Giulio Caccini was born in Rome, the son of Michelangelo Caccini. The only musical instruction that Giulio is known to have received was from Cipione del Palle (or Palla), a noted voice teacher in Rome, and it was as a singer that Caccini first made a name for himself. He was employed at the Medicean court in Florence, principally as a singer, from 1564 to his death on Dec. 10, 1618. He married twice, both wives being voice pupils of his. The first, Lucia, bore him three children: Pompeo, Francesca (called "La Cecchina," also a composer), and Settimia. He had no children by his second wife, Margherita.
Probably about 1579 Caccini became a member of the Florentine Camerata, a literary and musical society founded by Count Giovanni de' Bardi, who implies, in a letter to Caccini (ca. 1580), that he was the first to encourage Caccini to write in the new style. The letter bears out Caccini's claim in the dedication to Bardi (dated Dec. 20, 1600) of his opera Euridice that he had been composing in this style for more than 15 years, that is, at least as early as 1585.

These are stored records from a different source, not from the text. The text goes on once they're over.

/-- READ AUDIO answers BUSY while a fetch is in flight, RANGE on operands or a frame that do not fit, and otherwise delivers the record
and begins the next fetch; FETCH_COMPLETE fills the record with the slot's samples and their bad count, and releases a slot whose release was
due and that nothing else blocks (R31, R37, R38; a position beyond the slot's own frame gives a free value, log entry 3; a completion with no
fetch in flight changes nothing, log entry 16, the model's choice). -/
def Obligations.ReadAudio : Prop :=
  (∀ (p : Port) (addr : BitVec 24) (channel : Byte) (start : BitVec 16) (count : Byte) (s : State), permitted p 0x22 = true →
    let fits := 1 ≤ count.toNat ∧ count.toNat ≤ 64 ∧ start.toNat < framePairs s.clock.rate
      ∧ start.toNat + count.toNat ≤ framePairs s.clock.rate
    (∀ f, s.fetch.get p = .inFlight f →
      exec (.readAudio p addr channel start count) s = .next (answer p (refuse .busy) s))
    ∧ ((∀ f, s.fetch.get p ≠ .inFlight f) →
      (¬fits ∨ 2 ≤ channel.toNat ∨ heldSlot s p addr.toNat = none →
        exec (.readAudio p addr channel start count) s = .next (answer p (refuse .range) s))
      ∧ ∀ i, fits → channel.toNat < 2 → heldSlot s p addr.toNat = some i →
        exec (.readAudio p addr channel start count) s = .next (answer p ⟨.done, fetchBytes (s.fetch.get p)⟩ { s with
          fetch := s.fetch.set p (.inFlight ⟨addr.toNat, if channel = 0 then .left else .right, start.toNat, count.toNat, i, false⟩) })))
  ∧ (∀ (p : Port) (s : State),
    (∀ f, s.fetch.get p = .inFlight f →
      let free := s.slots[f.slot].due = true ∧ s.slots[f.slot].pinned = false ∧ (∀ q, s.slots[f.slot].holders.get q = false)
        ∧ ∀ q g, q ≠ p → s.fetch.get q = .inFlight g → g.slot ≠ f.slot
      ∃ t, exec (.fetchComplete p) s = .next t
      ∧ t.fetch = s.fetch.set p (.complete f
          ((List.range' f.start f.count).filter fun i => (s.slots[f.slot].bad.get f.chan).contains i).length
          ((List.range' f.start f.count).map (sampleOrFree s s.slots[f.slot].audio s.slots[f.slot].layout f.chan)))
      ∧ (free → t.slots = s.slots.set f.slot Slot.reset ∧ t.order = s.order.erase f.slot)
      ∧ (¬free → t.slots = s.slots ∧ t.order = s.order)
      ∧ { t with slots := s.slots, order := s.order, fetch := s.fetch, fresh := s.fresh } = s)
    ∧ ((∀ f, s.fetch.get p ≠ .inFlight f) → exec (.fetchComplete p) s = .next s))

/-- SET JOG WINDOW: RANGE unless 1, 2, 4 or 8; otherwise the length changes at once, the window is recomputed, and a present window has
its scrub pointer at the start of the position's frame (R34, R35, R36).  The newest CONCEALED PREREAD slot of each address in the window is pinned,
every other slot is unpinned, and a slot that is due is released when neither its new pin, nor a hold, nor a fetch in flight keeps it
(R31, R34). -/
def Obligations.SetJogWindow : Prop :=
  ∀ (p : Port) (length : Byte) (s : State), permitted p 0x23 = true →
    (length.toNat ∉ [1, 2, 4, 8] → exec (.setJogWindow p length) s = .next (answer p (refuse .range) s))
    ∧ (length.toNat ∈ [1, 2, 4, 8] → ∃ t, exec (.setJogWindow p length) s = .next (answer p done t)
        ∧ t.jog.length = length.toNat
        ∧ t.jog.window = (if s.tl.mode = .jog ∧ (s.tl.state = .locked ∨ s.tl.state = .coasting)
            then some (s.tl.position - s.tl.position % length.toNat) else none)
        ∧ (∀ w, t.jog.window = some w → t.jog.pointer = (s.tl.position - w) * framePairs s.clock.rate * 8)
        ∧ (t.jog.window = none → t.jog.pointer = s.jog.pointer)
        ∧ (∀ i : SlotId, t.slots[i].pinned = true ↔ windowCovers t s i) ∧ windowPins t ∧ (∀ i, pinSettled s t i)
        ∧ { t with jog := s.jog, slots := s.slots, order := s.order } = s)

In 1589 Caccini took part, as performer and conductor, in the wedding festivities of Ferdinand de' Medici. Three years later, when he visited Rome with Bardi as the later's secretary, Caccini sang some of the songs performed earlier at the Florentine Camerata, several of which he published in Le nuove musiche (1602).
When Maria de Médici married Henry IV of France in Florence, as part of the celebrations the nobleman Jacopo Corsi staged, on Oct. 6, 1600, what is sometimes regarded as the first opera—Euridice, with a libretto by Ottavio Rinuccini and music mostly by Jacopo Peri, also employed as singer and composer at the Medicean court. Caccini, who was in charge of the performance, unscrupulously replaced some of Peri's arias with his own. Three days later Caccini presented Il rapimento di Cefalo, for which he wrote most of the music, but it received little acclaim, unlike Peri's Euridice. Clearly spurred by jealously, Caccini hurriedly composed his own setting of the Euridice libretto and published it, probably in January 1601, shortly before the publication of Peri's version on February 6. Caccini's version was not performed until Dec. 5, 1602; it was not revived.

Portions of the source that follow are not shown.